→ YOUR INSTRUCTIONS: Your answer should restate each line of the data below word for word.

==================================================

-- ==== Sys2Proof/Laws/State.lean ====
section
/-! SUPPORT. One lemma for each field and each update of the state, and what a field of the register file, a job, a round, a ring, a channel, a queue pair, a context and an array read as after an update. -/

namespace Sys2Proof.Machine

variable (s : State) (f : Fld) (a b v : Nat) (o : Output) (j : JobId) (g : Job → Job) (r : Nat) (h : Round → Round) (p : Func)
  (k : Ring2 → Ring2) (ws : List Nat) (c : Fin 64) (ch : Channel → Channel) (n : Nat) (q : Qp → Qp) (x : CtxId) (y : Ctx) (e : Fin 8)
  (ar : ArrayRec)

/-! A field of the register file. -/

@[simp] theorem set1_eq : set1 s f v = fset s f 0 0 v := rfl
@[simp] theorem ev_eq : ev s f = fset s f 0 0 1 := rfl
@[simp] theorem get1_eq : get1 s f = fget s f 0 0 := rfl
@[simp] theorem raise_eq (i : Nat) : raise s p i = emit s (.vector p i) := rfl

/-- A field read after a field was set: the value cut to the width, or the field as it was. -/
theorem fget_fset (f' : Fld) (a' b' : Nat) :
    fget (fset s f a b v) f' a' b' = if f.key a b = f'.key a' b' then (if f.reset = f'.reset then v % 2 ^ f.width else fget (fset s f a b v) f' a' b')
      else fget s f' a' b' := by
  split
  · rename_i hk
    split
    · rename_i hr
      unfold fget fset
      rw [← hk, ← hr]
      exact (readD_putD _ _ _ _ _ _).trans (if_pos rfl)
    · rfl
  · rename_i hk
    unfold fget fset putD
    simp only
    unfold readD
    split
    · rw [lookup_dropKey, if_neg (Ne.symm hk)]
    · rw [lookup_put, if_neg hk]

/-- A field read after it was set. -/
@[simp] theorem fget_fset_self : fget (fset s f a b v) f a b = v % 2 ^ f.width := by simp [fget_fset]

/-- A field read after a field of another key was set. -/
theorem fget_fset_ne (f' : Fld) (a' b' : Nat) (hk : f.key a b ≠ f'.key a' b') : fget (fset s f a b v) f' a' b' = fget s f' a' b' := by
  rw [fget_fset, if_neg hk]

@[simp] theorem fget_emit : fget (emit s o) f a b = fget s f a b := rfl
@[simp] theorem fget_modJob : fget (s.modJob j g) f a b = fget s f a b := rfl
@[simp] theorem fget_modRound : fget (s.modRound j r h) f a b = fget s f a b := rfl
@[simp] theorem fget_modRing : fget (s.modRing p k) f a b = fget s f a b := rfl
@[simp] theorem fget_setLog : fget (s.setLog p ws) f a b = fget s f a b := rfl
@[simp] theorem fget_modChan : fget (s.modChan c ch) f a b = fget s f a b := rfl
@[simp] theorem fget_modQp : fget (s.modQp n q) f a b = fget s f a b := rfl
@[simp] theorem fget_setCtx : fget (s.setCtx x y) f a b = fget s f a b := rfl
@[simp] theorem fget_setArray : fget (s.setArray e ar) f a b = fget s f a b := rfl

==================================================

→ SOLUTION FOR THIS EXERCISE:
-- ==== Sys2Proof/Laws/State.lean ====
section
/-! SUPPORT. One lemma for each field and each update of the state, and what a field of the register file, a job, a round, a ring, a channel, a queue pair, a context and an array read as after an update. -/

namespace Sys2Proof.Machine

variable (s : State) (f : Fld) (a b v : Nat) (o : Output) (j : JobId) (g : Job → Job) (r : Nat) (h : Round → Round) (p : Func)
  (k : Ring2 → Ring2) (ws : List Nat) (c : Fin 64) (ch : Channel → Channel) (n : Nat) (q : Qp → Qp) (x : CtxId) (y : Ctx) (e : Fin 8)
  (ar : ArrayRec)

/-! A field of the register file. -/

@[simp] theorem set1_eq : set1 s f v = fset s f 0 0 v := rfl
@[simp] theorem ev_eq : ev s f = fset s f 0 0 1 := rfl
@[simp] theorem get1_eq : get1 s f = fget s f 0 0 := rfl
@[simp] theorem raise_eq (i : Nat) : raise s p i = emit s (.vector p i) := rfl

/-- A field read after a field was set: the value cut to the width, or the field as it was. -/
theorem fget_fset (f' : Fld) (a' b' : Nat) :
    fget (fset s f a b v) f' a' b' = if f.key a b = f'.key a' b' then (if f.reset = f'.reset then v % 2 ^ f.width else fget (fset s f a b v) f' a' b')
      else fget s f' a' b' := by
  split
  · rename_i hk
    split
    · rename_i hr
      unfold fget fset
      rw [← hk, ← hr]
      exact (readD_putD _ _ _ _ _ _).trans (if_pos rfl)
    · rfl
  · rename_i hk
    unfold fget fset putD
    simp only
    unfold readD
    split
    · rw [lookup_dropKey, if_neg (Ne.symm hk)]
    · rw [lookup_put, if_neg hk]

/-- A field read after it was set. -/
@[simp] theorem fget_fset_self : fget (fset s f a b v) f a b = v % 2 ^ f.width := by simp [fget_fset]

/-- A field read after a field of another key was set. -/
theorem fget_fset_ne (f' : Fld) (a' b' : Nat) (hk : f.key a b ≠ f'.key a' b') : fget (fset s f a b v) f' a' b' = fget s f' a' b' := by
  rw [fget_fset, if_neg hk]

@[simp] theorem fget_emit : fget (emit s o) f a b = fget s f a b := rfl
@[simp] theorem fget_modJob : fget (s.modJob j g) f a b = fget s f a b := rfl
@[simp] theorem fget_modRound : fget (s.modRound j r h) f a b = fget s f a b := rfl
@[simp] theorem fget_modRing : fget (s.modRing p k) f a b = fget s f a b := rfl
@[simp] theorem fget_setLog : fget (s.setLog p ws) f a b = fget s f a b := rfl
@[simp] theorem fget_modChan : fget (s.modChan c ch) f a b = fget s f a b := rfl
@[simp] theorem fget_modQp : fget (s.modQp n q) f a b = fget s f a b := rfl
@[simp] theorem fget_setCtx : fget (s.setCtx x y) f a b = fget s f a b := rfl
@[simp] theorem fget_setArray : fget (s.setArray e ar) f a b = fget s f a b := rfl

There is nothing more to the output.